● **Record extracts**
((

-- ==== Sys2Proof/Machine/Scheduler.lean ====
section
/-! DEFINITION. The message scheduler (`43_message_scheduler.md`): WLOAD, WEXP, WPRIME. -/

namespace Sys2Proof.Machine

/-- R151 -/
def execWload (j : BitVec 7) (s : State) : Host.Outcome State Fault Refusal :=
  if h : j.toNat ≤ 15 then
    match messageWord s.buf s.blk j.toNat with
    | some x => .next ((s.setW ⟨j.toNat, by omega⟩ x).moveTo (seqAfterWload j.toNat))
    | none => .fault .bufIndex
  else .refused .reservedIndex

/-- R152: the new word from W[j−16], W[j−9], W[j−3], W[j−13] and W[j−6]. -/
def expandWord (w16 w9 w3 w13 w6 : Word) : Word :=
  xor32 (xor32 (p1 (xor32 (xor32 w16 w9) (rotl w3 15))) (rotl w13 7)) w6

/-- R152 -/
def execWexp (j : BitVec 7) (s : State) : Host.Outcome State Fault Refusal :=
  if h : 16 ≤ j.toNat ∧ j.toNat ≤ 67 then
    let x := expandWord s.w[j.toNat - 16] s.w[j.toNat - 9] s.w[j.toNat - 3] s.w[j.toNat - 13] s.w[j.toNat - 6]
    .next ((s.setW ⟨j.toNat, by omega⟩ x).moveTo (seqAfterWexp j.toNat))
  else .refused .reservedIndex

/-- R153 -/
def execWprime (j : BitVec 7) (s : State) : Host.Outcome State Fault Refusal :=
  if h : j.toNat ≤ 63 then
    .next ((s.setWp ⟨j.toNat, by omega⟩ (xor32 s.w[j.toNat] s.w[j.toNat + 4])).moveTo (seqAfterWprime j.toNat))
  else .refused .reservedIndex

end Sys2Proof.Machine
end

))

● **Problem**
Transcribe the listing above verbatim.

● **Solution to this exercise**
-- ==== Sys2Proof/Machine/Scheduler.lean ====
section
/-! DEFINITION. The message scheduler (`43_message_scheduler.md`): WLOAD, WEXP, WPRIME. -/

namespace Sys2Proof.Machine

/-- R151 -/
def execWload (j : BitVec 7) (s : State) : Host.Outcome State Fault Refusal :=
  if h : j.toNat ≤ 15 then
    match messageWord s.buf s.blk j.toNat with
    | some x => .next ((s.setW ⟨j.toNat, by omega⟩ x).moveTo (seqAfterWload j.toNat))
    | none => .fault .bufIndex
  else .refused .reservedIndex

/-- R152: the new word from W[j−16], W[j−9], W[j−3], W[j−13] and W[j−6]. -/
def expandWord (w16 w9 w3 w13 w6 : Word) : Word :=
  xor32 (xor32 (p1 (xor32 (xor32 w16 w9) (rotl w3 15))) (rotl w13 7)) w6

/-- R152 -/
def execWexp (j : BitVec 7) (s : State) : Host.Outcome State Fault Refusal :=
  if h : 16 ≤ j.toNat ∧ j.toNat ≤ 67 then
    let x := expandWord s.w[j.toNat - 16] s.w[j.toNat - 9] s.w[j.toNat - 3] s.w[j.toNat - 13] s.w[j.toNat - 6]
    .next ((s.setW ⟨j.toNat, by omega⟩ x).moveTo (seqAfterWexp j.toNat))
  else .refused .reservedIndex

/-- R153 -/
def execWprime (j : BitVec 7) (s : State) : Host.Outcome State Fault Refusal :=
  if h : j.toNat ≤ 63 then
    .next ((s.setWp ⟨j.toNat, by omega⟩ (xor32 s.w[j.toNat] s.w[j.toNat + 4])).moveTo (seqAfterWprime j.toNat))
  else .refused .reservedIndex

end Sys2Proof.Machine
end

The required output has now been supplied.